__Material provided__
- - -

-- ==== Sys2Proof/Machine/Adjunct.lean ====
section
/-! DEFINITION. The adjunct unit (R184 to R189): the row map, segments and their checks, the corrections of a column group. -/

namespace Sys2Proof.Machine

/-- ADJ_BAD with its cause, segment, directory entry and VERSION recorded (R186, R192). -/
def Chip.adjBad (s : Chip) (c : Nat) (m : Cmd) (cause seg entry ver : Nat) : Chip :=
  ((((s.put (pgADJ c) ⟨0x108, 0, 8⟩ cause).put (pgADJ c) ⟨0x108, 8, 8⟩ seg).put (pgADJ c) ⟨0x10C, 0, 16⟩ entry).put (pgADJ c)
    ⟨0x10C, 16, 16⟩ ver).faultUnit c uADJ eADJ_BAD m.pc

/-- ABIND reads its row map and completes (R187). -/
def Chip.abindBegin (s : Chip) (c : Nat) (m : Cmd) : Chip :=
  let o := bf m.w 0 22
  let n := bf m.w 32 13
  match s.tunBad c o n with
  | some code => (s.noteRanges c uADJ [(o, n)]).faultUnit c uADJ code m.pc
  | none =>
    let map := (s.seen c uADJ o n).map (·.toNat)
    let s1 := ((s.noteRanges c uADJ [(o, n)]).updCore c fun k => { k with rowMap := some map }).put (pgADJ c) ⟨0x104, 0, 13⟩ n
    ((s1.put (pgADJ c) ⟨0x100, 5, 1⟩ 1).finish c uADJ m).count (pgADJ c) 0 1

/-- ACORR starts: no group is corrected yet, and nothing of its segments is read (R187). -/
def Chip.acorrBegin (s : Chip) (c : Nat) (m : Cmd) : Chip :=
  (s.updCmd c uADJ { m with prog := 1, asked := (s.usesOf c m).map (·.1) }).updCore c fun k =>
    { k with adjDone := 0, adjRead := ⟨[], [], []⟩ }

def dirOff (e : BitVec 64) : Nat := bf e 32 32
def dirBc (e : BitVec 64) : Nat := bf e 12 12
def dirBr (e : BitVec 64) : Nat := bf e 0 12

/-- The words of an ACORR's segment list. -/
def Chip.segList (s : Chip) (c : Nat) (m : Cmd) : List Nat :=
  (List.range (bf m.w 32 7)).map fun i => s.seenNum c uADJ (bf m.w 0 22 + 4 * i) 4

/-- A segment's header, as a word. -/
def Chip.segHdr (s : Chip) (c o : Nat) : BitVec 128 := BitVec.ofNat 128 (s.seenNum c uADJ o 16)

def hdNblk (h : BitVec 128) : Nat := bf h 0 16
def hdSegLen (h : BitVec 128) : Nat := bf h 64 32
def hdVer (h : BitVec 128) : Nat := bf h 32 16

/-- A segment's header and directory. -/
def Chip.segAt (s : Chip) (c o : Nat) : Seg :=
  let h := s.segHdr c o
  ⟨o, hdSegLen h, hdVer h, h.getLsbD 16, (List.range (hdNblk h)).map fun i => BitVec.ofNat 64 (s.seenNum c uADJ (o + 16 + 8 * i) 8)⟩

/-- What the check of a header finds (R186): a reserved field, or a directory that lies beyond LEN or 3 MiB. (DEDUCED, log 26) -/
def hdrBad (h : BitVec 128) (o : Nat) : Option Nat :=
  let n := hdNblk h
  if bf h 96 32 ≠ 0 || bf h 48 16 ≠ 0 || bf h 17 15 ≠ 0 then some 1
  else if !(tunOk o (16 + 8 * n)) || decide (hdSegLen h < 16 + 8 * n) then some 4
  else none

/-- What the check of a directory finds (R186): cause and directory entry. (DEDUCED, log 26) -/
def dirBad (dir : List (BitVec 64)) (rows cols : Nat) : Option (Nat × Nat) :=
  (List.range dir.length).findSome? fun i =>
    let e := (dir[i]?).getD 0
    if bf e 24 8 ≠ 0 then some (1, i)
    else if (rows + 15) / 16 ≤ dirBr e || (cols + 15) / 16 ≤ dirBc e then some (2, i)
    else if i ≠ 0 && (let p := (dir[i - 1]?).getD 0
        decide (dirBr e * 4096 + dirBc e ≤ dirBr p * 4096 + dirBc p)) then some (3, i)
    else if dirOff e % 32 ≠ 0 then some (4, i)
    else none

/-- Bits set in the low `n` bits of a number, in rising order. -/
def bitsOf (n v : Nat) : List Nat := (List.range n).filter fun i => v.testBit i

/-- Bytes of a value. -/
def Seg.size (g : Seg) : Nat := if g.bf16 then 2 else 1

/-- The bytes of a block's body: bitmap and values, padded to a multiple of 32. -/
def bodyLen (g : Seg) (map : Nat) : Nat := (32 + (bitsOf 256 map).length * g.size + 31) / 32 * 32

/-- The first byte that a body may not reach: the end of its segment, or 3 MiB. -/
def Seg.limit (g : Seg) : Nat := min (g.off + g.len) tunSize

/-- What the check of a block's body finds once its bitmap is read (R186, causes 4 and 5). -/
def bodyBad (g : Seg) (e : BitVec 64) (map rows cols : Nat) : Option Nat :=
  if g.limit < g.off + dirOff e + bodyLen g map then some 4
  else if (bitsOf 256 map).any fun b => decide (rows ≤ 16 * dirBr e + b / 16) || decide (cols ≤ 16 * dirBc e + b % 16) then some 5
  else none

/-- The bitmap and the values of a body that has been read (R189). -/
def AdjRead.body (r : AdjRead) (i j : Nat) : Option (Nat × Nat) :=
  (r.bodies.find? fun b => b.1 = i && b.2.1 = j).map (·.2.2)

/-- The present entries of a block: row and column within the block, value (R184, R185). -/
def bodyVals (g : Seg) (b : Nat × Nat) : List (Nat × Nat × Val) :=
  let l := bitsOf 256 b.1
  (List.range l.length).map fun q =>
    let x := (l[q]?).getD 0
    (x / 16, x % 16, decodeElt (if g.bf16 then 1 else 3) (b.2 / 2 ^ (8 * g.size * q) % 2 ^ (8 * g.size)))

/-- The directory entries of a segment that column group `cg` uses, with their numbers. -/
def groupDir (g : Seg) (cg : Nat) : List (Nat × BitVec 64) :=
  ((List.range g.dir.length).zip g.dir).filter fun e => dirBr e.2 / 8 = cg

/-- The corrections of a group in fast mode for one row: the sums of each block in directory order (R188). -/
def fastRow (bs : List (Nat × List (Nat × Nat × Val) × (Nat → Val))) : List (Nat × Val) × Flags :=
  bs.foldl (fun (st : List (Nat × Val) × Flags) b =>
    (List.range 16).foldl (fun (st : List (Nat × Val) × Flags) i =>
      let es := b.2.1.filter fun e => e.1 = i
      if es = [] then st
      else
        let r := blockSum (es.map fun e => (e.2.2, b.2.2 e.2.1))
        let n := b.1 + i
        let old := match st.1.find? fun p => p.1 = n with
          | some p => p.2
          | none => .fin true 0 0
        let q := acc32 old r.1
        (if st.1.any (fun p => p.1 = n) then st.1.map fun p => if p.1 = n then (n, q.1) else p else st.1 ++ [(n, q.1)],
         st.2 ||| r.2 ||| q.2)) st) ([], 0)

/-- The same in exact mode: exact sums and the columns that a non-finite factor marks (R158, R188). -/
def exactRow (bs : List (Nat × List (Nat × Nat × Val) × (Nat → Val))) : List (Nat × Int) × List Nat :=
  bs.foldl (fun (st : List (Nat × Int) × List Nat) b =>
    b.2.1.foldl (fun (st : List (Nat × Int) × List Nat) e =>
      let n := b.1 + e.1
      let a := b.2.2 e.2.1
      let fin := e.2.2.isFin && a.isFin
      let v : Int := if fin then laOf (e.2.2.mul a).1 else 0
      (if st.1.any (fun p => p.1 = n) then st.1.map fun p => if p.1 = n then (n, p.2 + v) else p else st.1 ++ [(n, v)],
       if fin then st.2 else nput st.2 n)) st) ([], [])

/-- The corrections of group `g` of the paired command `x` from what has been read (R188, R189), the flags and the count of pairs.
A block applies to the elements of its block row, whatever its bitmap marks. (DEDUCED, log 26) -/
def Chip.corrections (s : Chip) (c : Nat) (x : Cmd) (g : Nat) : Corr × Flags × Nat :=
  let ex := s.mtxExact c
  let gr := groupAt ex (tdRows x.dA) (tdRows x.dB) g
  let (r0, r1, j0, _) := gr
  let k := s.core c
  let map := k.rowMap.getD []
  let rows : List (Nat × List (Nat × List (Nat × Nat × Val) × (Nat → Val))) := (span r0 r1).map fun i =>
    let si := (map[i]?).getD 255
    match k.adjRead.segs[si]? with
    | none => (i, [])
    | some sg =>
      let av := s.rowVals c uADJ x.dA i
      (i, (groupDir sg (j0 / 128)).map fun e =>
        (16 * dirBr e.2 - j0, bodyVals sg ((k.adjRead.body si e.1).getD (0, 0)), fun (j : Nat) => (av[16 * dirBc e.2 + j]?).getD Val.zero))
  let blocks := rows.flatMap fun r => ((List.range 8).filterMap fun b =>
    let n := (r.2.filter fun q => q.1 = 16 * b).length
    if n = 0 then none else some ((r.1 - r0) * 8 + b, n))
  let pairs := (rows.map fun r => r.2.length).sum
  if ex then
    let rs := rows.map fun r => (r.1, exactRow r.2)
    (⟨g, rs.flatMap fun r => r.2.1.map fun p => ((r.1 - r0) * 128 + p.1, p.2),
      (rs.flatMap fun r => r.2.2.map fun n => (r.1 - r0) * 128 + n), blocks⟩, 0, pairs)
  else
    let rs := rows.map fun r => (r.1, fastRow r.2)
    (⟨g, rs.flatMap fun r => r.2.1.map fun p => ((r.1 - r0) * 128 + p.1, (bits32 p.2 : Int)), [], blocks⟩,
      rs.foldl (fun f r => f ||| r.2.2) 0, pairs)

/-! ## The reads of an ACORR (R186, R187, R189) -/

/-- What a read comes to: the device and the command after it, or the device where the unit waits or has faulted. -/
abbrev AdjStep := Except Chip (Chip × Cmd)

/-- The slots of a read, one after another: the unit is admitted once per ACORR to each slot, persistent ones among them, and
waits at the first that holds it back (R187). -/
def Chip.stage (s : Chip) (c : Nat) (m : Cmd) : List Nat → AdjStep
  | [] => .ok (s.updCmd c uADJ m, m)
  | n :: t =>
    if m.asked.contains n || (s.slot c n).land then s.stage c m t
    else if s.admits c (if m.began.isSome then m.ord else s.waitNo) [(n, false)] then
      (s.admitUses c [(n, false)]).stage c
        { m with uses := m.uses ++ s.counted c [(n, false)], asked := m.asked ++ [n], began := none } t
    else .error ((if m.began.isSome then s else s.bumpWait).updCmd c uADJ { s.startWait c m with slot := n })

/-- A range is read: its slots admit it, its words are sound. -/
def Chip.adjFetch (s : Chip) (c : Nat) (m : Cmd) (o n : Nat) : AdjStep :=
  if n = 0 then .ok (s, m)
  else do
    let r ← s.stage c m (s.slotsOn c o n)
    match r.1.tunBad c o n with
    | some code => .error ((r.1.noteRanges c uADJ [(o, n)]).faultUnit c uADJ code m.pc)
    | none => .ok (r.1.noteRanges c uADJ [(o, n)], r.2)

/-- The unit goes on reading where it stood. -/
def Chip.updRead (s : Chip) (c : Nat) (f : AdjRead → AdjRead) : Chip := s.updCore c fun k => { k with adjRead := f k.adjRead }

/-- The header and the directory of the next segment of the list, at offset `o`, are read and checked (R186). (DEDUCED, log 26) -/
def Chip.adjHead (s : Chip) (c : Nat) (m : Cmd) (rows cols o : Nat) : AdjStep :=
  let i := (s.core c).adjRead.segs.length
  if !(tunOk o 16) then .error (s.adjBad c m 4 i 0 0)
  else do
    let r ← s.adjFetch c m o 16
    let h := r.1.segHdr c o
    match hdrBad h o with
    | some cause => .error (r.1.adjBad c m cause i 0 (hdVer h))
    | none =>
      let q ← r.1.adjFetch c r.2 (o + 16) (8 * hdNblk h)
      let g := q.1.segAt c o
      match dirBad g.dir rows cols with
      | some e => .error (q.1.adjBad c m e.1 i e.2 (hdVer h))
      | none => .ok (q.1.updRead c fun a => { a with segs := a.segs ++ [g] }, q.2)

/-- The body of directory entry `e` of segment `i` is read and checked, once per ACORR (R186, R189), and counted (R193). -/
def Chip.adjBody (s : Chip) (c : Nat) (m : Cmd) (rows cols i : Nat) (g : Seg) (e : Nat × BitVec 64) : AdjStep :=
  let o := g.off + dirOff e.2
  if ((s.core c).adjRead.body i e.1).isSome then .ok (s, m)
  else if g.limit < o + 32 then .error (s.adjBad c m 4 i e.1 g.ver)
  else do
    let r ← s.adjFetch c m o 32
    let map := r.1.seenNum c uADJ o 32
    match bodyBad g e.2 map rows cols with
    | some cause => .error (r.1.adjBad c m cause i e.1 g.ver)
    | none =>
      let q ← r.1.adjFetch c r.2 (o + 32) (bodyLen g map - 32)
      let n := (bitsOf 256 map).length
      let t := q.1.updRead c fun a => { a with bodies := a.bodies ++ [(i, e.1, map, q.1.seenNum c uADJ (o + 32) (n * g.size))] }
      .ok ((t.count (pgADJ c) 0x02 1).count (pgADJ c) 0x03 n, q.2)

/-- Reads one after another. -/
def adjEach {α : Type} (f : Chip → Cmd → α → AdjStep) : List α → Chip → Cmd → AdjStep
  | [], s, m => .ok (s, m)
  | x :: t, s, m => match f s m x with
    | .ok r => adjEach f t r.1 r.2
    | .error e => .error e

/-- The list and the row map are wrong (R186, causes 6 and 7): cause and segment index. (DEDUCED, log 26) -/
def Chip.listBad (s : Chip) (c : Nat) (l : List Nat) (x : Cmd) : Option (Nat × Nat) :=
  match (List.range l.length).find? fun i => decide ((l[i]?).getD 0 % 64 ≠ 0) || decide (2 ^ 22 ≤ (l[i]?).getD 0) with
  | some i => some (6, i)
  | none =>
    let map := ((s.core c).rowMap).getD []
    if map.length ≠ tdRows x.dA then some (7, 0)
    else if map.any fun b => decide (b ≠ 255) && decide (l.length ≤ b) then some (6, 0)
    else none

/-- The segment list is read and checked, before the first segment (R186, R187). (DEDUCED, log 26) -/
def Chip.adjList (s : Chip) (c : Nat) (m x : Cmd) : AdjStep :=
  if !((s.core c).adjRead.list.isEmpty) then .ok (s, m)
  else
    match s.tunBad c (bf m.w 0 22) (4 * bf m.w 32 7) with
    | some code => .error ((s.noteRanges c uADJ [(bf m.w 0 22, 4 * bf m.w 32 7)]).faultUnit c uADJ code m.pc)
    | none =>
      let l := s.segList c m
      match s.listBad c l x with
      | some e => .error (s.adjBad c m e.1 e.2 0 0)
      | none => .ok ((s.noteRanges c uADJ [(bf m.w 0 22, 4 * bf m.w 32 7)]).updRead c fun a => { a with list := l }, m)

/-- The segments that the rows of a group use, in the order of the rows. -/
def Chip.groupSegs (s : Chip) (c r0 r1 : Nat) : List Nat :=
  let map := ((s.core c).rowMap).getD []
  once (((span r0 r1).map fun i => (map[i]?).getD 255).filter (· ≠ 255))

/-- What the corrections of a column group need is read: at first the list, the headers and the directories, in list order, then the
bodies of the group (R186, R187, R189). (DEDUCED, log 26) -/
def Chip.adjReads (s : Chip) (c : Nat) (m x : Cmd) (r0 r1 cg : Nat) : AdjStep := do
  let rows := tdRows x.dB
  let cols := tdCols x.dB
  let a ← s.adjList c m x
  let k := (a.1.core c).adjRead
  let b ← adjEach (fun t n o => t.adjHead c n rows cols o) (k.list.drop k.segs.length) a.1 a.2
  let segs := (b.1.core c).adjRead.segs
  adjEach (fun t n (i : Nat) =>
      let g := (segs[i]?).getD ⟨0, 0, 0, false, []⟩
      adjEach (fun t n e => t.adjBody c n rows cols i g e) (groupDir g cg) t n)
    (b.1.groupSegs c r0 r1) b.1 b.2

/-- ADJUNCT_GROUP_DONE: the running ACORR corrects the next column group of its paired MMUL (R186 to R189). (DEDUCED, log 26) -/
def Chip.adjunctGroupDone (s : Chip) (c : Nat) : Chip :=
  match ((s.core c).running uADJ).head?, ((s.core c).running uMTX).head? with
  | some m, some x =>
    if opcode m.w = 0x85 && opcode x.w = 0x80 && mADJ x.w && s.get (pgADJ c) ⟨0x110, 0, 32⟩ + 1 = (s.core c).adjMmul then
      let g := (s.core c).adjDone
      let ex := s.mtxExact c
      let (r0, r1, j0, _) := groupAt ex (tdRows x.dA) (tdRows x.dB) g
      match s.adjReads c m x r0 r1 (j0 / 128) with
      | .error t => t
      | .ok (s1, m1) =>
        let r := s1.corrections c x g
        let m2 := { m1 with flags := m.flags ||| r.2.1 }
        let s2 := (s1.updCmd c uADJ m2).updCore c fun k => { k with adjDone := g + 1, corr := k.corr ++ [r.1] }
        let none_ := ((span r0 r1).filter fun i => ((((s.core c).rowMap).getD [])[i]?).getD 255 = 255).length
        let s3 := (s2.count (pgADJ c) 0x04 r.2.2).count (pgADJ c) 0x07 (if j0 = 0 then none_ else 0)
        let all := decide (g + 1 = rowGroups (groupRows ex) (tdRows x.dA) * colGroups (tdRows x.dB))
        let s4 := if all then
            (((s3.finish c uADJ m2).mergeFlags c m2.flags).inc (pgADJ c) ⟨0x110, 0, 32⟩ 1).count (pgADJ c) 0x01 1
          else s3
        if mCHAIN x.w then s4.chainAccumulate c x else s4
    else s
  | _, _ => s

end Sys2Proof.Machine
end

- - -

__Exercise__
Give back, word for word, only the lines above from the line holding "entry. (DEDUCED, log 26) -/" to the line holding "if bf e 24 8 ≠ 0 then some (1, i)", both included.

__Answer box__
/-- What the check of a directory finds (R186): cause and directory entry. (DEDUCED, log 26) -/
def dirBad (dir : List (BitVec 64)) (rows cols : Nat) : Option (Nat × Nat) :=
  (List.range dir.length).findSome? fun i =>
    let e := (dir[i]?).getD 0
    if bf e 24 8 ≠ 0 then some (1, i)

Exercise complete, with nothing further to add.